● INSTRUCTIONS FOR THE TASK: If a line of the data below contains the string "ends", count it, then state the total alone.

------------

/-- R214, R216, R217, R219, R220, R221: the engine's steps. A head command whose locks conflict with no earlier command starts with the
verdict of its checks. A started command without a fault completes: it leaves the queue, its number is the last done, and MCFG writes the
strides or scale addresses, MSWAP exchanges the planes, MZERO and MDRN with `.z` empty the named rows and no other, and MLDW loads the
shadow plane from its rows. A residue mismatch in the middle of an MSTRM (the model draws it as a free value, log 20) ends it with code 1 and
the array row, and the rows from there on stay. A fault ends it with a report of cause 0x0E and discards the later commands. A remote command with its right
and room enters the remote queue and answers its sequence number; without the right it is refused with subcode 4. -/
def Obligations.MatrixEngine : Prop :=
  (∀ (s : State) (q : MCmd) (rest : List MCmd), s.entered = false → s.quartz.fatal = false → s.core.mx.queue = q :: rest →
    let m := s.core.mx
    let completes (P : Matrix → Prop) : Prop := ∃ t, exec .matrixCommandComplete s = .next t ∧ t.core.mx.queue = rest ∧
      t.core.mx.done = q.seq ∧ t.core.mx.next = m.next ∧ t.core.x = s.core.x ∧ P t.core.mx
    let emptied (first n : Nat) (m' : Matrix) : Prop :=
      ∀ r, r < 128 → m'.row r = if (r + 128 - first) % 128 < n then none else m.row r
    (q.started = false → s.core.lockWaits 0 q.seq = false →
      (∀ d a b n, decode q.word = .ok (.mstrmH d a b n) →
        (handleOf s (q.opa.toNat % 8)).cfg = false ∨ 0 < (handleOf s (q.opa.toNat % 8)).filled) →
      exec .matrixCommandStart s = .next (s.mapCore fun c => { c with mx := { c.mx with
        queue := { q with started := true, verdict := (checkMatrix s q).map fun f => BitVec.ofNat 8 f.code } :: rest } })) ∧
    (q.started = true → q.verdict = none →
      (∀ d a b n, decode q.word = .ok (.mcfgStr d a b n) →
        completes fun m' => m' = { m with astr := q.opa, dstr := q.opb, queue := rest, done := q.seq }) ∧
      (∀ d a b n, decode q.word = .ok (.mcfgScl d a b n) →
        completes fun m' => m' = { m with rscl := q.opa, cscl := q.opb, queue := rest, done := q.seq }) ∧
      (∀ d n, decode q.word = .ok (.mswap d n) →
        completes fun m' => m' = { m with active := m.shadow, shadow := m.active, queue := rest, done := q.seq }) ∧
      (∀ d b n first k, decode q.word = .ok (.mzero d b n) → rowsOf q.opb = some (first, k) →
        completes fun m' => emptied first k m') ∧
      (∀ d a b n k, decode q.word = .ok (.mldw d a b n) → checkMldw s q.opa q.opb = .ok k →
        let rows := (List.range 32).map fun r => readRow s.core k (q.opa + BitVec.ofNat 32 r * q.opb).toNat
        completes fun m' => m'.active = m.active ∧ m'.acc = m.acc ∧ m'.shadow.fmt = BitVec.ofNat 3 k ∧
          (k ≠ 1 ∧ k ≠ 2 → m'.shadow.rows = rows) ∧
          (k = 1 ∨ k = 2 → ∀ j, j < 32 → planeCol m'.shadow j = (alignSeg k (rows.map fun r => (r[j]?).getD 0)).2)) ∧
      (∀ d a b n int zero dr, decode q.word = .ok (.mdrn d a b n int zero) → checkMdrn s q.opa q.opb int q.next = .ok dr →
        completes fun m' => m'.active = m.active ∧ m'.shadow = m.shadow ∧
          if zero then emptied dr.first dr.count m' else m'.acc = m.acc) ∧
      (∀ d a b n ks first, decode q.word = .ok (.mstrm d a b n) → checkMstrm s q.opa q.opb none q.next = .ok (ks, first) →
        (arrayFault q s = none → completes fun m' => m'.active = m.active ∧ m'.shadow = m.shadow ∧
          ∀ r, r < 128 → ks.length ≤ (r + 128 - first) % 128 → m'.row r = m.row r) ∧
        (∀ j row, arrayFault q s = some (j, row) → ∃ t, exec .matrixCommandComplete s = .next t ∧ t.core.mx.queue = [] ∧
          t.core.mx.done = q.seq ∧ t.core.mx.fault.toNat / 2 ^ 24 = 1 ∧ t.core.mx.fault.toNat / 2 ^ 18 % 64 = row ∧
          t.core.reports = s.core.reports ++ [⟨0x0E, BitVec.ofNat 32 (2 ^ 24 + q.seq.toNat), none, some q.seq⟩] ∧
          ∀ r, r < 128 → j ≤ (r + 128 - first) % 128 → t.core.mx.row r = m.row r))) ∧
    (q.started = true → ∀ v, q.verdict = some v → ∃ t, exec .matrixCommandComplete s = .next t ∧ t.core.mx.queue = [] ∧
      t.core.mx.done = q.seq ∧ t.core.mx.next = m.next ∧ t.core.mx.acc = m.acc ∧ t.core.mx.shadow = m.shadow ∧
      (∀ f, checkMatrix s q = some f →
        t.core.mx.fault = BitVec.ofNat 32 (f.code * 2 ^ 24 + f.arow * 2 ^ 18 + f.accrow * 2 ^ 11 + f.col * 2 ^ 6) ∧
        t.core.reports = s.core.reports ++ [⟨0x0E, BitVec.ofNat 32 (f.code * 2 ^ 24 + q.seq.toNat), none, some q.seq⟩]))) ∧
  (∀ (s : State) (p : Packet) (cap : DWord) (w x y : Word) (i : Instr) (right : Nat) (n : Bool),
    remoteRight w = some (i, right, n) →
    (capHolds s p cap right = false → takeRemote p cap w x y s = some (s.answer p (.nack 4))) ∧
    (capHolds s p cap right = true → matrixRoom s true (matrixRanges s i (remoteOpa i x) y) = true →
      localTurn s = false →
      ∃ u : State, takeRemote p cap w x y s = some (u.answer p (.data (s.core.mx.next.setWidth 64))) ∧
        u.core.mx.queue = s.core.mx.queue ++ [⟨w, remoteOpa i x, y, s.core.mx.next, n, true, 0, false, none⟩] ∧
        u.core.mx.next = s.core.mx.next + 1)) ∧
  (∀ w : Word, remoteRight w = none → ∀ (s : State) (p : Packet) (cap : DWord) (x y : Word),
    takeRemote p cap w x y s = some (s.answer p (.nack 1)))
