/-! ## The CSRs of the core in focus changed -/

@[simp] theorem State.mapCsr_core_csr (s : State) (f : Csrs → Csrs) : (s.mapCsr f).core.csr = f s.core.csr := rfl
@[simp] theorem State.mapCsr_core_id (s : State) (f : Csrs → Csrs) : (s.mapCsr f).core.id = s.core.id := rfl
@[simp] theorem State.mapCsr_core_mode (s : State) (f : Csrs → Csrs) : (s.mapCsr f).core.mode = s.core.mode := rfl
@[simp] theorem State.mapCsr_core_halt (s : State) (f : Csrs → Csrs) : (s.mapCsr f).core.halt = s.core.halt := rfl
@[simp] theorem State.mapCsr_core_stalled (s : State) (f : Csrs → Csrs) : (s.mapCsr f).core.stalled = s.core.stalled := rfl
@[simp] theorem State.mapCsr_core_point (s : State) (f : Csrs → Csrs) : (s.mapCsr f).core.point = s.core.point := rfl
@[simp] theorem State.mapCsr_core_x (s : State) (f : Csrs → Csrs) : (s.mapCsr f).core.x = s.core.x := rfl
@[simp] theorem State.mapCsr_core_f (s : State) (f : Csrs → Csrs) : (s.mapCsr f).core.f = s.core.f := rfl
@[simp] theorem State.mapCsr_core_shadow (s : State) (f : Csrs → Csrs) : (s.mapCsr f).core.shadow = s.core.shadow := rfl
@[simp] theorem State.mapCsr_core_pc (s : State) (f : Csrs → Csrs) : (s.mapCsr f).core.pc = s.core.pc := rfl
@[simp] theorem State.mapCsr_core_loop (s : State) (f : Csrs → Csrs) : (s.mapCsr f).core.loop = s.core.loop := rfl
@[simp] theorem State.mapCsr_core_loopUser (s : State) (f : Csrs → Csrs) : (s.mapCsr f).core.loopUser = s.core.loopUser := rfl
@[simp] theorem State.mapCsr_core_loopSup (s : State) (f : Csrs → Csrs) : (s.mapCsr f).core.loopSup = s.core.loopSup := rfl
@[simp] theorem State.mapCsr_core_dpc (s : State) (f : Csrs → Csrs) : (s.mapCsr f).core.dpc = s.core.dpc := rfl
@[simp] theorem State.mapCsr_core_ecause (s : State) (f : Csrs → Csrs) : (s.mapCsr f).core.ecause = s.core.ecause := rfl
@[simp] theorem State.mapCsr_core_eval (s : State) (f : Csrs → Csrs) : (s.mapCsr f).core.eval = s.core.eval := rfl
@[simp] theorem State.mapCsr_core_decl (s : State) (f : Csrs → Csrs) : (s.mapCsr f).core.decl = s.core.decl := rfl
@[simp] theorem State.mapCsr_core_escWaits (s : State) (f : Csrs → Csrs) : (s.mapCsr f).core.escWaits = s.core.escWaits := rfl
@[simp] theorem State.mapCsr_core_escServing (s : State) (f : Csrs → Csrs) : (s.mapCsr f).core.escServing = s.core.escServing := rfl
@[simp] theorem State.mapCsr_core_stepDue (s : State) (f : Csrs → Csrs) : (s.mapCsr f).core.stepDue = s.core.stepDue := rfl
@[simp] theorem State.mapCsr_core_stepCmd (s : State) (f : Csrs → Csrs) : (s.mapCsr f).core.stepCmd = s.core.stepCmd := rfl
@[simp] theorem State.mapCsr_core_waitMark (s : State) (f : Csrs → Csrs) : (s.mapCsr f).core.waitMark = s.core.waitMark := rfl
@[simp] theorem State.mapCsr_core_mcheck (s : State) (f : Csrs → Csrs) : (s.mapCsr f).core.mcheck = s.core.mcheck := rfl
@[simp] theorem State.mapCsr_core_reports (s : State) (f : Csrs → Csrs) : (s.mapCsr f).core.reports = s.core.reports := rfl
@[simp] theorem State.mapCsr_core_refusals (s : State) (f : Csrs → Csrs) : (s.mapCsr f).core.refusals = s.core.refusals := rfl
@[simp] theorem State.mapCsr_core_env (s : State) (f : Csrs → Csrs) : (s.mapCsr f).core.env = s.core.env := rfl
@[simp] theorem State.mapCsr_core_hnd (s : State) (f : Csrs → Csrs) : (s.mapCsr f).core.hnd = s.core.hnd := rfl
@[simp] theorem State.mapCsr_core_slots (s : State) (f : Csrs → Csrs) : (s.mapCsr f).core.slots = s.core.slots := rfl
@[simp] theorem State.mapCsr_core_pdesc (s : State) (f : Csrs → Csrs) : (s.mapCsr f).core.pdesc = s.core.pdesc := rfl
@[simp] theorem State.mapCsr_core_pseq (s : State) (f : Csrs → Csrs) : (s.mapCsr f).core.pseq = s.core.pseq := rfl
@[simp] theorem State.mapCsr_core_tags (s : State) (f : Csrs → Csrs) : (s.mapCsr f).core.tags = s.core.tags := rfl
@[simp] theorem State.mapCsr_core_sp (s : State) (f : Csrs → Csrs) : (s.mapCsr f).core.sp = s.core.sp := rfl
@[simp] theorem State.mapCsr_core_empty (s : State) (f : Csrs → Csrs) : (s.mapCsr f).core.empty = s.core.empty := rfl
@[simp] theorem State.mapCsr_core_remap (s : State) (f : Csrs → Csrs) : (s.mapCsr f).core.remap = s.core.remap := rfl
@[simp] theorem State.mapCsr_core_pool (s : State) (f : Csrs → Csrs) : (s.mapCsr f).core.pool = s.core.pool := rfl
@[simp] theorem State.mapCsr_core_imem (s : State) (f : Csrs → Csrs) : (s.mapCsr f).core.imem = s.core.imem := rfl
@[simp] theorem State.mapCsr_core_locks (s : State) (f : Csrs → Csrs) : (s.mapCsr f).core.locks = s.core.locks := rfl
@[simp] theorem State.mapCsr_core_deferred (s : State) (f : Csrs → Csrs) : (s.mapCsr f).core.deferred = s.core.deferred := rfl
@[simp] theorem State.mapCsr_core_handed (s : State) (f : Csrs → Csrs) : (s.mapCsr f).core.handed = s.core.handed := rfl
@[simp] theorem State.mapCsr_core_streams (s : State) (f : Csrs → Csrs) : (s.mapCsr f).core.streams = s.core.streams := rfl
@[simp] theorem State.mapCsr_core_sseq (s : State) (f : Csrs → Csrs) : (s.mapCsr f).core.sseq = s.core.sseq := rfl
@[simp] theorem State.mapCsr_core_siter (s : State) (f : Csrs → Csrs) : (s.mapCsr f).core.siter = s.core.siter := rfl
@[simp] theorem State.mapCsr_core_seqs (s : State) (f : Csrs → Csrs) : (s.mapCsr f).core.seqs = s.core.seqs := rfl
@[simp] theorem State.mapCsr_core_mx (s : State) (f : Csrs → Csrs) : (s.mapCsr f).core.mx = s.core.mx := rfl
@[simp] theorem State.mapCsr_core_cp (s : State) (f : Csrs → Csrs) : (s.mapCsr f).core.cp = s.core.cp := rfl
@[simp] theorem State.mapCsr_core_ni (s : State) (f : Csrs → Csrs) : (s.mapCsr f).core.ni = s.core.ni := rfl
@[simp] theorem State.mapCsr_core_layouts (s : State) (f : Csrs → Csrs) : (s.mapCsr f).core.layouts = s.core.layouts := rfl
@[simp] theorem State.mapCsr_core_jrn (s : State) (f : Csrs → Csrs) : (s.mapCsr f).core.jrn = s.core.jrn := rfl
@[simp] theorem State.mapCsr_core_handlerEnded (s : State) (f : Csrs → Csrs) : (s.mapCsr f).core.handlerEnded = s.core.handlerEnded := rfl
@[simp] theorem State.mapCsr_core_blockSaved (s : State) (f : Csrs → Csrs) : (s.mapCsr f).core.blockSaved = s.core.blockSaved := rfl
@[simp] theorem State.mapCsr_core_follow (s : State) (f : Csrs → Csrs) : (s.mapCsr f).core.follow = s.core.follow := rfl
@[simp] theorem State.mapCsr_core_followLate (s : State) (f : Csrs → Csrs) : (s.mapCsr f).core.followLate = s.core.followLate := rfl
@[simp] theorem State.mapCsr_core_lag (s : State) (f : Csrs → Csrs) : (s.mapCsr f).core.lag = s.core.lag := rfl
@[simp] theorem State.mapCsr_core_sig (s : State) (f : Csrs → Csrs) : (s.mapCsr f).core.sig = s.core.sig := rfl
@[simp] theorem State.mapCsr_others (s : State) (f : Csrs → Csrs) : (s.mapCsr f).others = s.others := rfl
@[simp] theorem State.mapCsr_unit (s : State) (f : Csrs → Csrs) : (s.mapCsr f).unit = s.unit := rfl
@[simp] theorem State.mapCsr_units (s : State) (f : Csrs → Csrs) : (s.mapCsr f).units = s.units := rfl
@[simp] theorem State.mapCsr_launches (s : State) (f : Csrs → Csrs) : (s.mapCsr f).launches = s.launches := rfl
@[simp] theorem State.mapCsr_fns (s : State) (f : Csrs → Csrs) : (s.mapCsr f).fns = s.fns := rfl
@[simp] theorem State.mapCsr_hbm (s : State) (f : Csrs → Csrs) : (s.mapCsr f).hbm = s.hbm := rfl
@[simp] theorem State.mapCsr_blocks (s : State) (f : Csrs → Csrs) : (s.mapCsr f).blocks = s.blocks := rfl
@[simp] theorem State.mapCsr_commit (s : State) (f : Csrs → Csrs) : (s.mapCsr f).commit = s.commit := rfl
@[simp] theorem State.mapCsr_sliceJrn (s : State) (f : Csrs → Csrs) : (s.mapCsr f).sliceJrn = s.sliceJrn := rfl
@[simp] theorem State.mapCsr_syncTab (s : State) (f : Csrs → Csrs) : (s.mapCsr f).syncTab = s.syncTab := rfl
@[simp] theorem State.mapCsr_atc (s : State) (f : Csrs → Csrs) : (s.mapCsr f).atc = s.atc := rfl
@[simp] theorem State.mapCsr_walks (s : State) (f : Csrs → Csrs) : (s.mapCsr f).walks = s.walks := rfl
@[simp] theorem State.mapCsr_fabric (s : State) (f : Csrs → Csrs) : (s.mapCsr f).fabric = s.fabric := rfl
@[simp] theorem State.mapCsr_lightOut (s : State) (f : Csrs → Csrs) : (s.mapCsr f).lightOut = s.lightOut := rfl
@[simp] theorem State.mapCsr_lightIn (s : State) (f : Csrs → Csrs) : (s.mapCsr f).lightIn = s.lightIn := rfl
@[simp] theorem State.mapCsr_away (s : State) (f : Csrs → Csrs) : (s.mapCsr f).away = s.away := rfl
@[simp] theorem State.mapCsr_lease (s : State) (f : Csrs → Csrs) : (s.mapCsr f).lease = s.lease := rfl
@[simp] theorem State.mapCsr_flint (s : State) (f : Csrs → Csrs) : (s.mapCsr f).flint = s.flint := rfl
@[simp] theorem State.mapCsr_quartz (s : State) (f : Csrs → Csrs) : (s.mapCsr f).quartz = s.quartz := rfl
@[simp] theorem State.mapCsr_cycle (s : State) (f : Csrs → Csrs) : (s.mapCsr f).cycle = s.cycle := rfl
@[simp] theorem State.mapCsr_inputs (s : State) (f : Csrs → Csrs) : (s.mapCsr f).inputs = s.inputs := rfl
@[simp] theorem State.mapCsr_schedule (s : State) (f : Csrs → Csrs) : (s.mapCsr f).schedule = s.schedule := rfl
@[simp] theorem State.mapCsr_free (s : State) (f : Csrs → Csrs) : (s.mapCsr f).free = s.free := rfl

------------

● WRITTEN RESPONSE: 2